Supplied information: Begin
-- ==== Sys2Proof/Tests/Slice0.lean ====
section
/-! SUPPORT. Tests: what well-formedness refuses, one word of each row written out from the spec's tables, the spec's
vectors (spec/95_test_vectors.md, named in each docstring), and for every obligation with hypotheses a state and operands
that meet them. -/

namespace Sys2Proof.Tests

open Sys2Proof.Machine

/-! ### Helpers -/

/-- A test of the next state; false for a fault or a refusal. -/
def after (o : Host.Outcome State Fault Refusal) (p : State → Bool) : Bool :=
  match o with
  | .next t => p t
  | .fault _ => false
  | .refused _ => false

/-- Right after a reset, strapped for `v`, with these bytes waiting and these turns to come. -/
def fresh (v : Variant) (rxq : List Byte) (sched : List Turn) : State :=
  { State.resetWith (some v) with rxq := rxq, sched := sched }

/-- A READ1 in its search, `m` header bytes matched. -/
def searching (v : Variant) (m : Nat) (rxq : List Byte) : State :=
  { fresh v rxq [] with op := .read1, fsm := .synchronizing, midx := m }

/-- A READ1 in its drain. -/
def drainingIn (v : Variant) (ph : DrainPh) (rxq : List Byte) : State :=
  { searching v 0 rxq with drain := true, drainPh := ph }

/-- A read that has collected these body bytes. -/
def collected (v : Variant) (op : Op) (body rxq : List Byte) : State :=
  { fresh v rxq [] with
    op := op, fsm := .bodyPending, midx := 4, bidx := body.length, pbuf := body ++ List.replicate (30 - body.length) 0 }

/-- A CFGENC that has pushed `n` bytes of the frame of `CFGENC 3, 4, 0`. -/
def sendingFrom (n : Nat) (ready failed : Bool) : State :=
  { fresh .compact [] [] with
    op := .cfgEnc, cfgout := cfgFrame .hz100 .hz15 false, cfgoutWritten := true, txidx := n,
    txq := (cfgFrame .hz100 .hz15 false).take n, txReady := ready, tfail := failed }

/-- The body of the packet of V1. -/
def bodyV1 : List Byte := [0x2D, 0x6A, 0x00, 0x00, 0xFF, 0xF7, 0xFF, 0xFB, 0x00, 0x07, 0x05, 0x51]

/-- The body of the packet of V12. -/
def bodyV12 : List Byte :=
  [0x00, 0x01, 0x00, 0x00, 0x00, 0x64, 0xFF, 0x9C, 0x03, 0xE8, 0x00, 0x0A, 0xFF, 0xF6, 0x7F, 0xFF, 0x07, 0x31]

/-- The body of the first packet of V36. -/
def bodyV36 : List Byte :=
  [0x00, 0x01, 0x00, 0x00, 0x00, 0x01, 0x00, 0x01, 0x00, 0x01, 0x00, 0x01, 0x00, 0x01, 0x00, 0x01, 0x00, 0x01,
   0x00, 0x01, 0x00, 0x01, 0x00, 0x01, 0x00, 0x01, 0x00, 0x01, 0x00, 0xE2]

/-! ### Well-formedness refuses -/

/-- A frame whose checksum field is not the sum (R67): one off V20's `00 ED`. -/
theorem test_wellFormed_refuses_a_wrong_checksum :
    Instr.wellFormed (.cfgframe .hz100 .hz15 false 0x00ED) = true ∧
    Instr.wellFormed (.cfgframe .hz100 .hz15 false 0x00EE) = false := by decide

/-- A body of one byte (R90). -/
theorem test_wellFormed_refuses_short_bodies :
    Instr.wellFormed (.csumIn 0x0A [1]) = false ∧ Instr.wellFormed (.csumValid 0x0A []) = false ∧
    Instr.wellFormed (.csumIn 0x0A [1, 2]) = true ∧ Instr.wellFormed (.csumValid 0x0A [1, 2]) = true := by decide

/-! ### Decoding: words written out from spec/30_encoding.md -/

/-- R72: `0001 sss fff z uuuuu`, `0010 d …`, `0011 …`; bits no operand names are ignored; 0 and 4 to 15 are reserved. -/
theorem test_decode_commands :
    decode (.port .cmd) [0b00010110, 0b11000000] = .instr (.cfgenc 3 3 false) ∧
    decode (.port .cmd) [0b00011110, 0b00111111] = .instr (.cfgenc 7 0 true) ∧
    decode (.port .cmd) [0b00101000, 0b00000000] = .instr (.read1 true) ∧
    decode (.port .cmd) [0b00100111, 0b11111111] = .instr (.read1 false) ∧
    decode (.port .cmd) [0b00111111, 0b11111111] = .instr .readall ∧
    decode (.port .cmd) [0x0F, 0xFF] = .rejected .reservedOpcode ∧
    decode (.port .cmd) [0x40, 0x00] = .rejected .reservedOpcode ∧
    decode (.port .cmd) [0xF1, 0x23] = .rejected .reservedOpcode := by decide

/-- R61 with V1; a header of another variant is not recognised (R73); a short packet is refused (R129). -/
theorem test_decode_compact :
    decode (.packet .compact) ([0xAA, 0x07, 0x08, 0x0A] ++ bodyV1)
      = .instr (.parseC 11626 0 ⟨0xFFF7, 0xFFFB, 7⟩ 1361) ∧
    decode (.packet .extended) ([0xAA, 0x07, 0x08, 0x0A] ++ bodyV1) = .rejected .badHeader ∧
    decode (.packet .compact) ([0xAA, 0x07, 0x08, 0x0A] ++ bodyV1.dropLast) = .rejected .wrongLength := by decide

/-- R62 with V12. -/
theorem test_decode_extended :
    decode (.packet .extended) ([0xAA, 0x07, 0x08, 0x10] ++ bodyV12)
      = .instr (.parseE 1 0 ⟨100, 0xFF9C, 1000⟩ ⟨10, 0xFFF6, 0x7FFF⟩ 1841) := by decide

/-- R63: each of the twelve samples from its own two bytes. -/
theorem test_decode_multi :
    decode (.packet .multi)
      ([0xAA, 0x07, 0x08, 0x1C, 0x12, 0x34, 0x56, 0x78] ++ [0, 1, 0, 2, 0, 3, 0, 4, 0, 5, 0, 6, 0, 7, 0, 8] ++
        [0, 9, 0, 10, 0, 11, 1, 12, 0xAB, 0xCD])
      = .instr (.parseM 0x1234 0x5678 ⟨1, 2, 3⟩ ⟨4, 5, 6⟩ ⟨7, 8, 9⟩ ⟨10, 11, 0x010C⟩ 0xABCD) := by decide

/-- R66 to R70 with V20, and the bytes R68 to R70 give no meaning. -/
theorem test_decode_frame :
    decode (.port .cfgframe) [0xAA, 0x00, 0x32, 0x03, 0x21, 0x05, 0xFF, 0x02, 0x04]
      = .instr (.cfgframe .hz30 .hz5 true 0x0204) ∧
    decode (.port .cfgframe) [0xAA, 0x00, 0x32, 0x03, 0x02, 0x05, 0xFF, 0x02, 0x04] = .rejected .badSpeedCode ∧
    decode (.port .cfgframe) [0xAA, 0x00, 0x32, 0x03, 0x21, 0x07, 0xFF, 0x02, 0x04] = .rejected .badFilterCode ∧
    decode (.port .cfgframe) [0xAA, 0x00, 0x32, 0x03, 0x21, 0x05, 0x01, 0x02, 0x04] = .rejected .badZeroFlag := by decide

/-- R71: the fields of the status word `010 100 001110 0 100`. -/
theorem test_decode_status_fields :
    decode (.port .statdec) [0b01010000, 0b11100100] = .instr (.statdec 0x50E4) ∧
    decode (.port .daq) [0b01010000, 0b11100100] = .instr (.daq 0b010) ∧
    decode (.port .sen) [0b01010000, 0b11100100] = .instr (.sen 0b100) ∧
    decode (.port .ovld) [0b01010000, 0b11100100] = .instr (.ovld 0b001110) ∧
    decode (.port .mult) [0b01010000, 0b11100100] = .instr (.mult false) ∧
    decode (.port .sidx) [0b01010000, 0b11100100] = .instr (.sidx 0b100) ∧
    decode (.port .noerr) [0b01010000, 0b11100100] = .instr (.noerr 0x50E4) ∧
    decode (.port (.scale .z)) [0xFF, 0xF7] = .instr (.scale .z 0xFFF7) := by decide

/-- R90 to R92: the constant bytes the table gives the checksum functions. -/
theorem test_decode_checksum_operands :
    decode (.port .csumIn) [0xAA, 0x07, 0x08, 0x0A, 1, 2, 3] = .instr (.csumIn 0x0A [1, 2, 3]) ∧
    decode (.port .csumValid) [0xAA, 0x07, 0x08, 0x1C, 1, 2] = .instr (.csumValid 0x1C [1, 2]) ∧
    decode (.port .csumOut) [0xAA, 0x00, 0x32, 0x03, 0x0A, 0x04, 0x00] = .instr (.csumOut 0x0A 0x04 0x00) ∧
    decode (.port .csumOut) [0xAA, 0x00, 0x32, 0x04, 0x0A, 0x04, 0x00] = .rejected .badHeader := by decide

/-- R78: the table's numbering, first byte most significant. -/
theorem test_decode_table_words :
    decodeTableWord 16 0x1720 = some (.cfgenc 3 4 true) ∧ decodeTableWord 16 0x2800 = some (.read1 true) ∧
    decodeTableWord 16 0x3000 = some .readall ∧ decodeTableWord 16 0x50E4 = some (.statdec 0x50E4) ∧
    decodeTableWord 56 0xAA0032030A0400 = some (.csumOut 10 4 0) ∧
    decodeTableWord 72 0xAA0032030000000000 = some (.cfgframe .stop .off false 0) ∧
    decodeTableWord 128 0xAA07080A2D6A0000FFF7FFFB00070551 = some (.parseC 11626 0 ⟨0xFFF7, 0xFFFB, 7⟩ 1361) := by
  decide

/-! ### The instructions, one step each -/

/-- P1: the acceptance step of `CFGENC 3, 4, 1`. -/
theorem test_cfgenc_builds_the_frame :
    after (step (fresh .compact [] [.host ⟨.cmd, [0x17, 0x20]⟩])) (fun t =>
      t.cfgout == [0xAA, 0x00, 0x32, 0x03, 0x0A, 0x04, 0xFF, 0x01, 0xEC] && t.txidx == 0 && t.op == .cfgEnc
        && t.txq == [] && t.fsm == .idle) = true := by decide

/-- V21: `CFGENC 7, 7, 1` with a failed transport is still a ConfigurationError. -/
theorem test_cfgenc_validates_before_any_io :
    after (step { fresh .compact [] [.host ⟨.cmd, [0x1F, 0xE0]⟩] with tfail := true }) (fun t =>
      t.outcome == .configurationError && t.done && t.op == .none && t.linkdown == false && t.txq == []
        && t.cfgoutWritten == false) = true := by decide

/-- R151: `READ1 1` latches its operand. -/
theorem test_read1_starts_the_drain :
    after (step (fresh .compact [] [.host ⟨.cmd, [0x28, 0x00]⟩])) (fun t =>
      t.op == .read1 && t.drain && t.drainPh == .check && t.fsm == .synchronizing && t.midx == 0) = true := by decide

/-- V40: a strap that is not a variant refuses `READ1 0`. -/
theorem test_read1_refused_without_a_variant :
    after (step { State.resetWith none with sched := [.host ⟨.cmd, [0x20, 0x00]⟩] }) (fun t =>
      t.outcome == .refused && t.done && t.op == .none && t.fsm == .idle) = true := by decide

/-- R160: `READALL` keeps the resting `FSM`. -/
theorem test_readall_rests :
    after (step (fresh .compact bodyV1 [.host ⟨.cmd, [0x30, 0x00]⟩])) (fun t =>
      t.op == .readAll && t.fsm == .idle && t.rxq == bodyV1) = true := by decide

/-- V34: 15 waiting bytes end the READALL, 16 start a read. -/
theorem test_readall_threshold :
    after (step { fresh .compact (List.replicate 15 0) [] with op := .readAll }) (fun t =>
      t.op == .none && t.outcome == .ok && t.done && t.fsm == .idle) = true ∧
    after (step { fresh .compact (List.replicate 16 0) [] with op := .readAll }) (fun t =>
      t.op == .readAll && t.fsm == .synchronizing) = true := by decide

/-- V1: the decode step on the source's packet. -/
theorem test_parseC_on_V1 :
    after (step (collected .compact .read1 bodyV1 [])) (fun t =>
      t.rd == { count := 11626, status := 0, raw := [0xFFF7, 0xFFFB, 7],
                force := [⟨0xBFD5CDEE3BC29FE6, 0xBFC6383B03F0B67F, 0x400283F4FF1C7B69⟩], torque := none,
                checksum := 1361, checksumValid := true }
        && t.rdv && t.out.length == 1 && t.fsm == .decoded && t.op == .none) = true := by decide

/-- V12: the decode step on the extended example; torques stay raw. -/
theorem test_parseE_on_V12 :
    after (step (collected .extended .readAll bodyV12 [])) (fun t =>
      t.rd.torque == some ⟨10, 0xFFF6, 0x7FFF⟩ && t.rd.raw == [100, 0xFF9C, 1000, 10, 0xFFF6, 0x7FFF]
        && t.rd.checksumValid && t.op == .readAll) = true := by decide

/-- V36: count 1, twelve samples of 1, checksum 226, valid; every lane the same. -/
theorem test_parseM_on_V36 :
    after (step (collected .multi .read1 bodyV36 [])) (fun t =>
      t.rd.count == 1 && t.rd.raw == List.replicate 12 1 && t.rd.checksum == 226 && t.rd.checksumValid
        && t.rd.force == List.replicate 4 ⟨0x3FA361B751908E22, 0x3FA1C6959CC091FF, 0x3FD52917FEFBFAC1⟩) = true := by
  decide

/-- R91, R125: the last byte changed to `50` gives 0, and the Reading is emitted all the same. -/
theorem test_parseC_emits_a_bad_packet :
    after (step (collected .compact .read1 (bodyV1.dropLast ++ [0x50]) [])) (fun t =>
      t.rd.checksumValid == false && t.rd.checksum == 0x0550 && t.out.length == 1 && t.outcome == .ok) = true := by decide

/-- V20: the largest frame. -/
theorem test_cfgframe_largest :
    after (exec (.cfgframe .hz10 .hz1_5 true 0) State.reset) (fun t =>
      t.answers == [.cfgframe [0xAA, 0x00, 0x32, 0x03, 0x64, 0x06, 0xFF, 0x02, 0x48]]) = true := by decide

/-- R112: the source's status word, and the word of ones. -/
theorem test_statdec_examples :
    after (exec (.statdec 0x50E4) State.reset) (fun t =>
      t.answers == [.statdec ⟨.commError, .temperatureError, [.fz, .tx, .ty], .single, .four⟩]) = true ∧
    after (exec (.statdec 0xFFFF) State.reset) (fun t =>
      t.answers == [.statdec ⟨.reserved, .reserved, [.fx, .fy, .fz, .tx, .ty, .tz], .multiple, .reserved⟩]) = true := by
  decide

/-- R101: code 2. -/
theorem test_daq_commError :
    after (exec (.daq 2) State.reset) (fun t => t.answers == [.daq .commError]) = true := by decide

/-- R102: 3 is Reserved, "not NotDetected and Failure". -/
theorem test_sen_three_is_reserved :
    after (exec (.sen 3) State.reset) (fun t => t.answers == [.sen .reserved]) = true := by decide

/-- R103: the source's `2^9 + 2^5`. -/
theorem test_ovld_example :
    after (present ⟨.ovld, [0x02, 0x20]⟩ State.reset) (fun t => t.answers == [.ovld [.fx, .ty]]) = true := by decide

/-- R104. -/
theorem test_mult_set :
    after (exec (.mult true) State.reset) (fun t => t.answers == [.mult .multiple]) = true := by decide

/-- R105: 0 is None, 5 is Reserved. -/
theorem test_sidx_edges :
    after (exec (.sidx 0) State.reset) (fun t => t.answers == [.sidx .none]) = true ∧
    after (exec (.sidx 5) State.reset) (fun t => t.answers == [.sidx .reserved]) = true := by decide

/-- R108. -/
theorem test_noerr_is_exact :
    after (exec (.noerr 0) State.reset) (fun t => t.answers == [.noerr true]) = true ∧
    after (exec (.noerr 0x0008) State.reset) (fun t => t.answers == [.noerr false]) = true := by decide

/-- R90: the source's packet sums to 1361. -/
theorem test_csumIn_on_V1 :
    after (exec (.csumIn 0x0A bodyV1) State.reset) (fun t => t.answers == [.csumIn 1361]) = true := by decide

/-- R91. -/
theorem test_csumValid_on_V1 :
    after (exec (.csumValid 0x0A bodyV1) State.reset) (fun t => t.answers == [.csumValid true]) = true ∧
    after (exec (.csumValid 0x0A (bodyV1.dropLast ++ [0x50])) State.reset) (fun t => t.answers == [.csumValid false])
      = true := by decide

/-- R92: 237. -/
theorem test_csumOut_example :
    after (exec (.csumOut 10 4 0) State.reset) (fun t => t.answers == [.csumOut 0x00ED]) = true := by decide

/-- R122: the extremes of the table. -/
theorem test_scale_extremes :
    after (exec (.scale .x 0x8000) State.reset) (fun t => t.answers == [.scale 0xC09361B751908E22]) = true ∧
    after (exec (.scale .z 0x7FFF) State.reset) (fun t => t.answers == [.scale 0x40C528EDACCBFCC9]) = true := by decide

/-! ### The step rules and the host's view -/

/-- V30: the second `AA` fails against `08` and restarts the match. -/
theorem test_search_restarts :
    after (step (searching .compact 2 [0xAA, 0x07])) (fun t => t.midx == 1 && t.rxq == [0x07] && t.cur == 1) = true ∧
    after (step (searching .compact 3 [0x0A])) (fun t => t.fsm == .bodyPending && t.bidx == 0 && t.midx == 4) = true := by
  decide
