/-- AC_RUNVAL with its value bits held: K moves past the run, the dequantised value goes to BLK[ZZ[K]], and the block
ends at K = 63; past 63 it is a SyntaxError (R267, R270, R272 to R274). What OUT_MEM holds after the error is the model's
reading (log entry 5). -/
def Obligations.AcRunValPlacesACoefficient : Prop :=
  ∀ (s : State) (run size : BitVec 4), size ≠ 0 → size.toNat ≤ s.reader.nb →
    (s.k + run.toNat + 1 ≤ 63 →
      exec (.acRunVal run size) s = .next { s with
        reader := consumed s.reader size.toNat
        k := s.k + run.toNat + 1
        blk := Grid.put s.blk (zz (s.k + run.toNat + 1)) (wrap32
          (signedValue size.toNat (heldBits s.reader size.toNat) * factor s (zz (s.k + run.toNat + 1))))
        scan := { s.scan with step := if s.k + run.toNat + 1 = 63 then .idct else s.scan.step } }) ∧
    (63 < s.k + run.toNat + 1 →
      exec (.acRunVal run size) s = .next (errorEnd .syntaxError { s with
        reader := consumed s.reader size.toNat, k := s.k + run.toNat + 1 }))

/-- A symbol whose value bits are not all held fetches first: what it ends with is the same as running it after that
fetch, and an error of the fetch ends the decode (R261, 43_bitreader.md R239). What OUT_MEM holds after the error is the
model's reading (log entry 5). -/
def Obligations.SymbolsFetchTheirValueBits : Prop :=
  ∀ (s u : State) (run size ignored : BitVec 4), s.reader.nb < size.toNat →
    (fetchByte s = .ok u →
      exec (.dcDiff size ignored) s = exec (.dcDiff size ignored) u ∧
      exec (.acRunVal run size) s = exec (.acRunVal run size) u) ∧
    (fetchByte s = .error ⟨.syntaxError, u⟩ →
      exec (.dcDiff size ignored) s = .next (errorEnd .syntaxError u) ∧
      exec (.acRunVal run size) s = .next (errorEnd .syntaxError u))

/-- AC_ZRL moves K by 16, writes 0 there and ends the block at 63, or is a SyntaxError past it; it reads no value bits
(R269, R272, R273). AC_EOB ends the block (R268). AC_ILLEGAL is a SyntaxError before any value bits (R271). What OUT_MEM
holds after the error is the model's reading (log entry 5). -/
def Obligations.AcSymbolsWithoutAValue : Prop :=
  ∀ (s : State) (run : BitVec 4),
    (s.k + 16 ≤ 63 → exec .acZrl s = .next { s with
      k := s.k + 16
      blk := Grid.put s.blk (zz (s.k + 16)) 0
      scan := { s.scan with step := if s.k + 16 = 63 then .idct else s.scan.step } }) ∧
    (63 < s.k + 16 → exec .acZrl s = .next (errorEnd .syntaxError { s with k := s.k + 16 })) ∧
    exec .acEob s = .next { s with scan := { s.scan with step := .idct } } ∧
    exec (.acIllegal run) s = .next (errorEnd .syntaxError s)

/-! ### Inverse DCT -/

/-- A block with only a DC coefficient gives 64 equal samples under every kernel (45_idct.md R301, which derives it from
(c); a kernel other than the candidate is the model's reading of R301, log entry 12). Under NJ_CHEN_WANG their value is
clip(((D + 4) >> 3) + 128) for |D| < 2^20 (R310). Under every kernel that is accurate in the sense of R301 (e) as the
model reads it (log entry 12), the block a baseline encoder gives a flat plane of value v, its DC the multiple q · n
nearest to 8 · (v - 128), has samples within the quantisation error q / 16 and the few counts of v. -/
def Obligations.DcOnlyBlocksAreFlat : Prop :=
  (∀ (kn : Kernel) (d : Word), ∃ v, ∀ j < 64, Grid.at (idctSamples kn (Grid.put (Oct.fill (Oct.fill 0)) 0 d)) j = v) ∧
  (∀ (d : Int), -2 ^ 20 < d → d < 2 ^ 20 → ∀ j < 64,
    Grid.at (idctSamples .njChenWang (Grid.put (Oct.fill (Oct.fill 0)) 0 (wrap32 d))) j = flatSample d) ∧
  (∀ (kn : Kernel) (v q : Nat) (n : Int), kn.Accurate → v < 256 → 1 ≤ q → q ≤ 255 →
    2 * |q * n - 8 * (v - 128 : Int)| ≤ q → ∀ j < 64,
    16 * |((Grid.at (idctSamples kn (Grid.put (Oct.fill (Oct.fill 0)) 0 (wrap32 (q * n)))) j).toNat : Int) - v| ≤
      q + 16 * (Config.fewCounts + 1))

/-- Under NJ_CHEN_WANG the fast exits agree with the full paths (R309). -/
def Obligations.FastExitsAgreeWithTheFullPaths : Prop :=
  ∀ d : Int,
    (-2 ^ 20 < d → d < 2 ^ 20 → rowFull ⟨wrap32 d, 0, 0, 0, 0, 0, 0, 0⟩ = Oct.fill (wrap32 (8 * d))) ∧
    (-2 ^ 22 < d → d < 2 ^ 22 →
      (colFull ⟨wrap32 d, 0, 0, 0, 0, 0, 0, 0⟩).map levelShift = Oct.fill (clip ((d + 32) / 64 + 128)))

/-- The end of a block writes its 64 samples at its place in the current channel's plane and no other sample (45_idct.md
R300, R308, 46_scan_decoder.md R333). The plane's layout and the size of the step are the model's choices (log entries
20, 1). -/
def Obligations.BlockEndWritesItsSamples : Prop :=
  ∀ (s : State) (m : Memory), EngineMoves s → s.phase = .decodingMcu → s.scan.step = .idct →
    s.planes.get s.scan.chan = some m → (s.scan.mbx * (current s).hs + s.scan.sbx) * 8 + 8 ≤ (current s).stride →
    ∃ t m', step s = .next t ∧ t.planes.get s.scan.chan = some m' ∧
      (∀ c, c ≠ s.scan.chan → t.planes.get c = s.planes.get c) ∧
      (∀ r < 8, ∀ x < 8,
        m'.read (((s.scan.mby * (current s).vs + s.scan.sby) * 8 + r) * (current s).stride
          + ((s.scan.mbx * (current s).hs + s.scan.sbx) * 8 + x)) =
        Grid.at (idctSamples s.params.kernel s.blk) (8 * r + x)) ∧
      (∀ row col, col < (current s).stride →
        ¬ ((s.scan.mby * (current s).vs + s.scan.sby) * 8 ≤ row ∧ row < (s.scan.mby * (current s).vs + s.scan.sby) * 8 + 8 ∧
           (s.scan.mbx * (current s).hs + s.scan.sbx) * 8 ≤ col ∧
           col < (s.scan.mbx * (current s).hs + s.scan.sbx) * 8 + 8) →
        m'.read (row * (current s).stride + col) = m.read (row * (current s).stride + col))

/-! ### The scan -/

/-- The end of a block that is not its MCU's last goes to the next block of the MCU: along the sample row, then the next
sample row, then the next channel, with a cleared block (44_block_decoder.md R262, 46_scan_decoder.md R332). That the end
of a block and the move to the next are one step is the model's choice (log entry 1). -/
def Obligations.BlocksOfAnMcuInOrder : Prop :=
  ∀ s : State, EngineMoves s → s.phase = .decodingMcu → s.scan.step = .idct →
    ∃ t, step s = .next t ∧
      (s.scan.sbx + 1 < (current s).hs →
        t.scan = { s.scan with sbx := s.scan.sbx + 1, step := .dc } ∧ t.k = 0 ∧ ∀ j < 64, Grid.at t.blk j = 0) ∧
      ((current s).hs ≤ s.scan.sbx + 1 → s.scan.sby + 1 < (current s).vs →
        t.scan = { s.scan with sbx := 0, sby := s.scan.sby + 1, step := .dc } ∧ t.k = 0 ∧ ∀ j < 64, Grid.at t.blk j = 0) ∧
      (∀ d : Fin 3, (current s).hs ≤ s.scan.sbx + 1 → (current s).vs ≤ s.scan.sby + 1 → d.val = s.scan.chan.val + 1 →
        d.val < s.frame.channels →
        t.scan = { s.scan with chan := d, sbx := 0, sby := 0, step := .dc } ∧ t.k = 0 ∧ ∀ j < 64, Grid.at t.blk j = 0) ∧
      t.ch = s.ch ∧ t.reader = s.reader ∧ t.inMem = s.inMem ∧ t.outMem = s.outMem

/-- The end of an MCU's last block goes to the first block of the next MCU in raster order, to the restart boundary when
the countdown reaches 0, or, after the last MCU, to finishing with no restart step, at the upsampling of channel 0 with
the planes' bytes counted (46_scan_decoder.md R331, R332, R334, R335, 44_block_decoder.md R262, 47_upsample_colour.md
R360). That the end of a block and the move to what follows are one step is the model's choice (log entry 1). A countdown
of 0 with RI > 0 is no case of R335, and no run reaches it (`ScanLegal`, which StepKeepsEngineLegal states). -/
def Obligations.McusInRasterOrder : Prop :=
  ∀ s : State, EngineMoves s → s.phase = .decodingMcu → s.scan.step = .idct →
    (current s).hs ≤ s.scan.sbx + 1 → (current s).vs ≤ s.scan.sby + 1 → s.frame.channels ≤ s.scan.chan.val + 1 →
    s.scan.mbx < s.frame.mbw → s.scan.mby < s.frame.mbh →
    ∃ t, step s = .next t ∧
      (s.scan.mbx + 1 = s.frame.mbw → s.scan.mby + 1 = s.frame.mbh →
        t.phase = .finishing ∧ t.fin = .upsample 0 ∧ t.live = workHeld s) ∧
      (¬ (s.scan.mbx + 1 = s.frame.mbw ∧ s.scan.mby + 1 = s.frame.mbh) →
        t.scan.mby * s.frame.mbw + t.scan.mbx = s.scan.mby * s.frame.mbw + s.scan.mbx + 1 ∧
        t.scan.mbx < s.frame.mbw ∧ t.scan.mby < s.frame.mbh ∧ t.scan.nextRst = s.scan.nextRst ∧
        (s.ri = 0 → StartsMcu t) ∧
        (0 < s.ri → 1 ≤ s.scan.countdown → t.scan.countdown = s.scan.countdown - 1 ∧
          (s.scan.countdown = 1 → t.phase = .atRestartBoundary) ∧
          (s.scan.countdown ≠ 1 → StartsMcu t))) ∧
      { t with phase := s.phase, scan := s.scan, blk := s.blk, k := s.k, planes := s.planes, live := s.live,
               fin := s.fin } = s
Supplied information: End
For the records above, give the number of lines containing the string "tfail" and no other words.

Task output
2